Fernsehprogramm und Internet-Signal stören sich nicht gegenseitig, da sie in anderen Frequenzbereichen übertragen werden. Nur dadurch ist es ja möglich, dass beides aus ein- und derselben Buchse kommt 

Generell ist es bei dieser Art von Antennensteckern wichtig, darauf zu achten, dass alle Stecker richtig fest in den Steckplätzen sitzen, und nicht wackeln. Das kann sonst Fernsehempfang oder Internet stören.


----------



## Herbboy (5. April 2016)

elkodo schrieb:


> Moin moin,
> 
> bin aus beruflichen Gründen umgezogen und habe heute von meinem Internetanbieter meinen Router zugeschickt bekommen.
> Nun habe ich das Problem, dass der Router denselben Buchsenanschluss wie mein Fernseher belegt. Nun habe ich mal nach TV-Kabel-Splittern gegoggelt und hundert verschiedene Produkte gefunden.
> ...


 da stimmt was nicht. Wenn du Internet per Kabel-TV-Anschluss bekommst, müsstest du an sich eine Buchse an der Wand haben, die drei Anschlussmöglichkeiten hat: TV, Radio und Internet. Was für einen Anbieter hast du denn?  Und was für ein Router ist es?

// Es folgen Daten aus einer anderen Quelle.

/-- MIRROR_REBUILD_DONE: the mirror stands on every member that a drive holds again (R237). -/
def State.rebuilt (n : Fin 32) (s : State) : State :=
  if s.cap.namespaces[n].mode == .rebuilding then
    let left := s.cap.namespaces[n].failed.filter (s.memberLost n)
    (s.setNs n (fun x => { x with failed := left })).setNsMode n (if left.isEmpty then .ok else .degraded)
  else s

def execMirrorRebuildDone (n : Fin 32) (s : State) : Host.Outcome State Fault Refusal := .next (s.settled (s.rebuilt n))

/-- The newer valid checkpoint of a namespace (R238). -/
def StoreNamespace.newest (x : StoreNamespace) : Option StoreIndex :=
  match x.checkpoints[0], x.checkpoints[1] with
  | some a, some b => if a.number < b.number then some b else some a
  | some a, none => some a
  | none, b => b

/-- INDEX_CHECKPOINT: after 64 objects, or 10 s after the last one; it takes the place of the older checkpoint in every
member's store area (R233, R238). -/
def State.checkpoint (n : Fin 32) (s : State) : State :=
  let x := s.cap.namespaces[n]
  if 64 ≤ x.sinceCheckpoint || (0 < x.sinceCheckpoint && decide (x.lastObject + 20000000 ≤ s.clock.tick)) then
    let i : StoreIndex :=
      { number := (x.newest.map (·.number)).getD 0 + 1, head := x.head, known := x.objects.map (fun o => o.sequence) }
    let s := s.setNs n (fun x => { x with sinceCheckpoint := 0 })
    (s.issueNvme (.checkpoint n i) (s.areaWrite 1 n ++ s.areaFlush n)).taskDone (.checkpoint n i)
  else s

/-- What full service finds in the log of a namespace: from the head of the newer checkpoint on, the object or the unsealed
header with the newest sequence ends where the log goes on (R238). -/
def StoreNamespace.scannedHead (x : StoreNamespace) (unsealed : List (Nat × Nat × Nat)) : Nat :=
  let known := (x.newest.map (·.known)).getD []
  let found := ((x.objects.filter (fun o => o.inLog)).map (fun o => (o.sequence, o.offset, o.length)) ++ unsealed).filter
    (fun o => !known.contains o.1)
  let newest := found.foldl (fun (a : Nat × Nat × Nat) b => if a.1 ≤ b.1 then b else a) (0, 0, 0)
  if found.isEmpty then (x.newest.map (·.head)).getD 0 else newest.2.1 + newest.2.2

def execIndexCheckpoint (n : Fin 32) (s : State) : Host.Outcome State Fault Refusal := .next (s.settled (s.checkpoint n))

/-- PD51 has returned to ON: every drive is identified again against its declaration; one that is not as declared is written no
more, and its namespaces run as their policies allow (R30, R559). -/
def State.identifyDrives (s : State) : State :=
  let n := s.fresh
  let changed (d : Fin 16) : Bool := s.cap.drives.entries.any (fun e => e.drive == d) && Config.driveChanged n d.val
  let s := { s with fresh := n + 1 }
  let s := s.setCap (fun c => { c with driveBad := Vector.ofFn changed })
  ((List.finRange 16).filter changed).foldl (fun (s : State) (d : Fin 16) =>
    (List.finRange 32).foldl (fun (s : State) (n : Fin 32) => s.loseMember d n) (s.raise (202 + d.val) 2 .occurrence d.val 0 0)) s

/-- DOMAIN_TRANSITION_DONE (R556 to R561). -/
def State.transitionDone (d : Fin 56) (s : State) : State :=
  let old := s.pwr.modes[d]
  let s := s.domainDone d
  if d.val = 51 && old != .on && s.pwr.modes[d] == .on then s.identifyDrives else s

def execDomainTransitionDone (d : Fin 56) (s : State) : Host.Outcome State Fault Refusal := .next (s.settledFabric (s.transitionDone d))

end Sys2Proof.Machine
end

Oder vlt. hat der Router auch einen AUSgang, an den dann der TV drankäm? So oder so muss doch bei dem Router eine Anleitung dabei sein, wie man das alles anschließt - hast du das mal genau durchgelesen?


----------



## Einwegkartoffel (5. April 2016)

In der Annahme, dass "Mönchengladbach" stimmt, vermute ich mal, dass du Unitymedia als ISP hast?! Für den Fall, dass es so ist, wende dich an UM und schildere denen dein Problem. Falls die nach der TV-Dose fragen, einfach beantworten/beschreiben, wie das Ding aussieht (zB "Zwei Löcher oben, eins unten mittig" reicht denen als Antwort  ). Dann sollte dir kostenlos ein passender Splitter zugeschickt werden


----------



## Kotor (5. April 2016)

Hi,

2tes Bild: hama.com | 44316 Hama Data-/TV-Verteiler "Skitu"

Aber auf jeden Fall den Internet/TV-Anbieter kontaktieren. 
So sieht es bei mir aus:




			Dieser Inhalt steht nur eingeloggten Mitgliedern zur Verfügung.


----------



## pedi (5. April 2016)

bei mir auch.
@Einwegkartoffel,
splitter gibts bei kabelinternet nicht.


----------



## Einwegkartoffel (6. April 2016)

pedi schrieb:


> bei mir auch.
> @Einwegkartoffel,
> splitter gibts bei kabelinternet nicht.



Fakt ist, dass ich ein "Gerät" habe, dass an meine TV-Buchse angeschlossen. Vom besagten "Gerät" geht das Kabel zum Router und das Kabel zum Receiver weg. Wenn du das "Gerät" nicht als Splitter bezeichnen möchtest, mach das. Ich finde "Splitter" ist schon recht treffend ^^


----------